## TO DO
Output exactly the line that includes "FIELD_LOAD (R173). -/" and all the lines after it through the end of the listing below, and nothing more.

Start of INFORMATION GIVEN

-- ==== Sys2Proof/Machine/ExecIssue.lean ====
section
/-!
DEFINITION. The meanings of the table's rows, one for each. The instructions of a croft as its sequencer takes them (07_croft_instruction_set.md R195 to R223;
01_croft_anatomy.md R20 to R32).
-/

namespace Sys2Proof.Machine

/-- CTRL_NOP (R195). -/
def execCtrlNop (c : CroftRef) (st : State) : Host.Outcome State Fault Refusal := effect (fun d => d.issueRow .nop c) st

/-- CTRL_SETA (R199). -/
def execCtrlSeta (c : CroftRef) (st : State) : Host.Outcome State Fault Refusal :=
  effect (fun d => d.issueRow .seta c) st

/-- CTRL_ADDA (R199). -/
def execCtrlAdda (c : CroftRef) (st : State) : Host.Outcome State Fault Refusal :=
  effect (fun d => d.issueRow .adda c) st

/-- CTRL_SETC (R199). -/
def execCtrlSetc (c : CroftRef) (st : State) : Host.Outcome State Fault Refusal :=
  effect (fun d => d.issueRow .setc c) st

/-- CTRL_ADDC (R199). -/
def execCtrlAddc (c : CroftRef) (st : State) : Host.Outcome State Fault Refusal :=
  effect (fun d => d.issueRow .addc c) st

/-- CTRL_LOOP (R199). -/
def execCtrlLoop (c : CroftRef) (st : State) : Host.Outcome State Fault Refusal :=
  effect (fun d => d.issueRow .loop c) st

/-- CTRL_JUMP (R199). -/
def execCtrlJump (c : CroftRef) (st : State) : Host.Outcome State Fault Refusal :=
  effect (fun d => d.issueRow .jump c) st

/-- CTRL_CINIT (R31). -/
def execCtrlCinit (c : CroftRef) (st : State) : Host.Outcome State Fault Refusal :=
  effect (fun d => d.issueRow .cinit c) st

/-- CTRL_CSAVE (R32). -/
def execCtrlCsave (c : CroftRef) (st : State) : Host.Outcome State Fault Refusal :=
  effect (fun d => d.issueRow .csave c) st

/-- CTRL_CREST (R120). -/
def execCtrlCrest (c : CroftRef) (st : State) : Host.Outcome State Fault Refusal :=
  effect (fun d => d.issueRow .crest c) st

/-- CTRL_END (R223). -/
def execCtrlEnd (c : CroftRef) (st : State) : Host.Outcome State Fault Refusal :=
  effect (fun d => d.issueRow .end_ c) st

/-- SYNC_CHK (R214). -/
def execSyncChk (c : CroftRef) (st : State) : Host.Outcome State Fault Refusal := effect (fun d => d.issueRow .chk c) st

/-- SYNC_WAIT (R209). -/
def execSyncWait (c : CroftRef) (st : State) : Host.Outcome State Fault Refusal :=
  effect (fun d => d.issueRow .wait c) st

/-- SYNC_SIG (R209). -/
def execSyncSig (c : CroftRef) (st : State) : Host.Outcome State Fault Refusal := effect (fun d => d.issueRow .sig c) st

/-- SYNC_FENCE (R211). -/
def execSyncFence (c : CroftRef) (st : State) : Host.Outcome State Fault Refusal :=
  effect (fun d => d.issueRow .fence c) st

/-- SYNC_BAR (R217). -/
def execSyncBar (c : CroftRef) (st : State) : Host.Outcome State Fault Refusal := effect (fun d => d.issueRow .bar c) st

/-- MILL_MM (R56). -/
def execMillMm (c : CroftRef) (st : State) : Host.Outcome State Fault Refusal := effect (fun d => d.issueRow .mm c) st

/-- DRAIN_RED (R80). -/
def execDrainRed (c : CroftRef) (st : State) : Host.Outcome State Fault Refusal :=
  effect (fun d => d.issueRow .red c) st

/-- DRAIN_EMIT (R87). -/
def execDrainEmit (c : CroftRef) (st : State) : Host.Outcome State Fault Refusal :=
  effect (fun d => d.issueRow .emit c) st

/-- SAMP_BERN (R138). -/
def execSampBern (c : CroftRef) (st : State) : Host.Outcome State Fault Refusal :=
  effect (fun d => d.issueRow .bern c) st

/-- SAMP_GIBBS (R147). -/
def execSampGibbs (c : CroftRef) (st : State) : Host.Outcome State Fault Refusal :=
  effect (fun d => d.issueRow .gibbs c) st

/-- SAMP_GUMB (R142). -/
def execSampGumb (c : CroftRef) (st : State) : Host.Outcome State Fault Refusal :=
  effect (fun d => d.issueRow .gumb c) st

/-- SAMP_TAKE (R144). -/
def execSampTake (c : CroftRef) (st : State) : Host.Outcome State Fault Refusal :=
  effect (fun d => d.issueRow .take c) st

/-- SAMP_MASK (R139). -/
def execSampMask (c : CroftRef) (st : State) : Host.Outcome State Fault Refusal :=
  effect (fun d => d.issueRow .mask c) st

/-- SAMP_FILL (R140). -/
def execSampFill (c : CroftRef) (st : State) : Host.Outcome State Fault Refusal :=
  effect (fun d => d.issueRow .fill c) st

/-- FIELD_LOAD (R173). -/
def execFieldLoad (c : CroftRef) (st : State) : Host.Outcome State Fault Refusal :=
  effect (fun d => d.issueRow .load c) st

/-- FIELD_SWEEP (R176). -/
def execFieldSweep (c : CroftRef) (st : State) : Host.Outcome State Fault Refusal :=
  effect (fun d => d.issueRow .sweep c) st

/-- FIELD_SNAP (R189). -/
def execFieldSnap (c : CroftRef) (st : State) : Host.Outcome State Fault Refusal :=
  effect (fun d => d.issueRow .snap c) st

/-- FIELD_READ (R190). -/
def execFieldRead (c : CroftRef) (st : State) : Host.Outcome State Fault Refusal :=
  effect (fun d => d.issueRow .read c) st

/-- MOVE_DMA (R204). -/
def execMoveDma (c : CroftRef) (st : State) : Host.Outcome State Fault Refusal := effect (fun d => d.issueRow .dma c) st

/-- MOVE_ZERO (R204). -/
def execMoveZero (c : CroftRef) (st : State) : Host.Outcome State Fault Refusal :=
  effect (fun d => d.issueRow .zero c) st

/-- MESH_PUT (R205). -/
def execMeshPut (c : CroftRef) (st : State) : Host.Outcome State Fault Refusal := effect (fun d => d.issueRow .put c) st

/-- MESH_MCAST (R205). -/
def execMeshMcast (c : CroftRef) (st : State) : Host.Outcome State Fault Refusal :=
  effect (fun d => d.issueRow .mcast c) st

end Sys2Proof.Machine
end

End of INFORMATION GIVEN

## TASK ANSWER
/-- FIELD_LOAD (R173). -/
def execFieldLoad (c : CroftRef) (st : State) : Host.Outcome State Fault Refusal :=
  effect (fun d => d.issueRow .load c) st

/-- FIELD_SWEEP (R176). -/
def execFieldSweep (c : CroftRef) (st : State) : Host.Outcome State Fault Refusal :=
  effect (fun d => d.issueRow .sweep c) st

/-- FIELD_SNAP (R189). -/
def execFieldSnap (c : CroftRef) (st : State) : Host.Outcome State Fault Refusal :=
  effect (fun d => d.issueRow .snap c) st

/-- FIELD_READ (R190). -/
def execFieldRead (c : CroftRef) (st : State) : Host.Outcome State Fault Refusal :=
  effect (fun d => d.issueRow .read c) st

/-- MOVE_DMA (R204). -/
def execMoveDma (c : CroftRef) (st : State) : Host.Outcome State Fault Refusal := effect (fun d => d.issueRow .dma c) st

/-- MOVE_ZERO (R204). -/
def execMoveZero (c : CroftRef) (st : State) : Host.Outcome State Fault Refusal :=
  effect (fun d => d.issueRow .zero c) st

/-- MESH_PUT (R205). -/
def execMeshPut (c : CroftRef) (st : State) : Host.Outcome State Fault Refusal := effect (fun d => d.issueRow .put c) st

/-- MESH_MCAST (R205). -/
def execMeshMcast (c : CroftRef) (st : State) : Host.Outcome State Fault Refusal :=
  effect (fun d => d.issueRow .mcast c) st

end Sys2Proof.Machine
end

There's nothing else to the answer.